HeadlinesBriefing favicon HeadlinesBriefing.com

NanoGPT Slowrun Achieves 10‑Fold Data Efficiency

Hacker News •
×

NanoGPT Slowrun has pushed a 1.8B‑parameter model ensemble to achieve 10x data efficiency on 100 M tokens, a milestone that would normally require 1 B tokens with a standard language‑model baseline. The team reports the result after only a few weeks of experimentation, challenging prevailing scaling laws that tie data and compute together.

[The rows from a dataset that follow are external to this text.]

theorem stopAll_le : (stopAll w cause isFault).le = stoppedEngines w := by
  obtain ⟨n, v, g, a, c, x, h, -⟩ := stopAll_eq w cause isFault
  rw [h]

theorem stopAll_lp : (stopAll w cause isFault).lp = w.lp.stopped := by
  obtain ⟨n, v, g, a, c, x, h, -⟩ := stopAll_eq w cause isFault
  rw [h]

theorem same_stopAll {b : Block} (hb : b ∉ [Block.stn, .le, .lp, .ang, .can, .net]) : b.Same w (stopAll w cause isFault) := by
  obtain ⟨n, v, g, a, c, x, h, -⟩ := stopAll_eq w cause isFault
  rw [h]
  cases b <;> first | rfl | simp at hb

/-- The engines as the end of the command leaves them. -/
theorem settle_stopAll_le (e : Fin 17) :
    (settle (stopAll w cause isFault)).le[e] = if e.val < 16 then w.le[e].stopped else w.le[e] := by
  rw [settle_le_of_stop (stopAll_mode ..), stopAll_le, stoppedEngines, mapLogic_get]
end

/-- A STOP with its cause out of a state `w` that differs from what the command found in STN and the engines alone. -/
theorem faultStopped_stopAll {s w : State} {cause : Nat} (hc : cause < 16)
    (hb : ∀ b : Block, b ≠ .stn → b ≠ .le → b.Same (freshCycle s) w) (hcnt : w.stn.cnt = s.stn.cnt)
    (hlast : w.stn.lastB = s.stn.lastB) (hw : ∀ e : Fin 17, e.val < 16 → s.le[e].SameWords w.le[e])
    (h16 : s.le[(16 : Fin 17)].SameBut w.le[(16 : Fin 17)]) :
    FaultStopped s { settle (stopAll w cause true) with pending := s.pending } cause := by
  have hlp : w.lp = s.lp := Eq.trans (hb .lp nofun nofun) (freshCycle_lp s)
  have hle := settle_stopAll_le w cause true
  obtain ⟨hfs, hsc, -, -, hkc, hkl, -⟩ := stopAll_keeps w cause true
  refine ⟨keepsBut_settle fun b hl => ?_, ?_, ?_, ?_, ?_, ?_, fun e he => ?_, ?_, fun n => ?_⟩
  · refine (hb b ?_ ?_).trans (same_stopAll w cause true hl) <;> rintro rfl <;> simp at hl
  · exact (congrArg Stn.mode (settle_stn _)).trans (stopAll_mode ..)
  · exact (congrArg Stn.faultStop (settle_stn _)).trans hfs
  · have h : (settle (stopAll w cause true)).stn.stopCause = BitVec.ofNat 4 cause := by rw [settle_stn]; exact hsc
    dsimp only
    rw [h, BitVec.toNat_ofNat]
    exact Nat.mod_eq_of_lt hc
  · exact (congrArg Stn.cnt (settle_stn _)).trans (hkc.trans hcnt)
  · exact (congrArg Stn.lastB (settle_stn _)).trans (hkl.trans hlast)
  · dsimp only
    rw [hle e, if_pos he]
    exact ⟨rfl, rfl, rfl, rfl, (hw e he).trans (Engine.stopped_sameWords _), Engine.stopped_task _⟩
  · dsimp only
    rw [hle, if_neg (by decide)]
    exact h16
  · dsimp only
    rw [settle_lp, stopAll_lp, hlp]
    exact s.lp.stopped_get n

/-- An engine fault is a STOP out of a state in which the engine's flag stands and STN names the engine (R65, R66). -/
theorem engineFault_eq (u : State) (e : Fin 17) (kind instr : Nat) (evt : Bool) (he : e.val < 16) :
    ∃ w, engineFault u e kind instr evt = stopAll w 4 true ∧ (∀ b : Block, b ≠ .stn → b ≠ .le → b.Same u w) ∧
      w.stn = { u.stn with ovrEngine := BitVec.ofNat 4 e.val, ovrEvent := evt } ∧
      (∀ j : Fin 17, Engine.SameBut (if e = j then { u.le[j] with fault := true } else u.le[j]) w.le[j]) := by
  unfold engineFault faultStop
  dsimp only
  refine ⟨_, rfl, fun b h1 h2 => ?_, ?_, fun j => ?_⟩
  · refine Block.Same.trans ?_ (same_logEntry ..)
    have hr := same_raise { u with le := vmod u.le e (fun g => { g with fault := true }) } (304 + 4 * e.val + 1) b
    cases b <;> first | exact absurd rfl h1 | exact absurd rfl h2 | exact hr
  · rw [logEntry_stn, if_pos he, if_pos he, raise_stn]
  · rw [logEntry_le]
    refine Engine.SameBut.trans ?_ (raise_le ..)
    dsimp only
    rw [vmod_get]
    split
    · next h => subst h; exact .refl _
    · exact .refl _

/-! ### The faults of an instruction (R65, R91, R96) -/

section
variable {i : Instr} {s : State} {e : Fin 17} {k : Fin 5} {n : Nat} {sle : Bool} {f : LCtx → LCtx}

/-- The instruction is met with an engine fault of a logic engine: it has no word, or its effect is a fault. -/
theorem exec_fault (he : e.val < 16) (ha : alive s = true) (hm : s.le[e].mayRun k = true)
    (hw : ∀ w, s.le[e].code[(s.le[e].task k).pc]? = some w → logicWord i = some w) (hi : exec i s = logicCmd i s e k n sle f)
    (hf : s.le[e].code.length ≤ (s.le[e].task k).pc ∨ ∃ kind, (f (ctxOf s e k n)).fault = some kind) :
    ∃ kind, exec i s = .next { settle (engineFault (evtOpens (freshCycle s) k) e kind (s.le[e].task k).pc (k ≠ 0)) with
      pending := s.pending } := by
  have hfetch : fetched s e k i = true := by
    unfold fetched
    split
    · next h => simp [hw _ h]
    · rfl
  have hle : (evtOpens (freshCycle s) k).le = (freshCycle s).le := by
    obtain ⟨_, _, ho, -⟩ := evtOpens_eq (freshCycle s) k
    rw [ho]
  have h16 : e.val ≠ 16 := by omega
  have hstep : ∃ kind, logicStep (evtOpens (freshCycle s) k) e k n sle f =
      engineFault (evtOpens (freshCycle s) k) e kind (s.le[e].task k).pc (k ≠ 0) := by
    unfold logicStep
    simp only [hle, freshCycle_task, (freshCycle_le s e).code_eq, logicCtx_evtOpens, logicFault, if_neg h16]
    by_cases hpc : s.le[e].code.length ≤ (s.le[e].task k).pc
    · exact ⟨2, if_pos (by rw [decide_eq_true hpc]; rfl)⟩
    · obtain ⟨kind, hk⟩ := hf.resolve_left hpc
      refine ⟨kind, (if_neg ?_).trans (by rw [hk])⟩
      simpa [h16] using hpc
  obtain ⟨kind, hk⟩ := hstep
  exact ⟨kind, by rw [hi, logicCmd, guarded_true (by rw [ha, hm, hfetch]; rfl), hk]⟩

Traditional scaling studies, such as Chinchilla, suggest a 5 M‑parameter model for 100 M tokens, a 3600‑fold mismatch from NanoGPT’s approach. By training an 18 B‑parameter ensemble—18 B total across nine models—the researchers demonstrate that compute can drive performance gains while keeping data demands low.

Key to the leap is a suite of architectural changes: exclusive self‑attention removes the self‑value projection; looped transformers reapply layers 15‑24 four times; and chain distillation trains models sequentially, each learning from its predecessor. Heavy regularization—weight decay up to 1.6 and dropout 0.1—further sharpens generalization.

The findings suggest that ensembling, aggressive regularization, and iterative layer reuse can break the data‑compute bottleneck. With 18 B total parameters, NanoGPT Slowrun already outperforms a single 2.7 B model trained on the same data, proving that smarter architecture beats raw scale when data is scarce.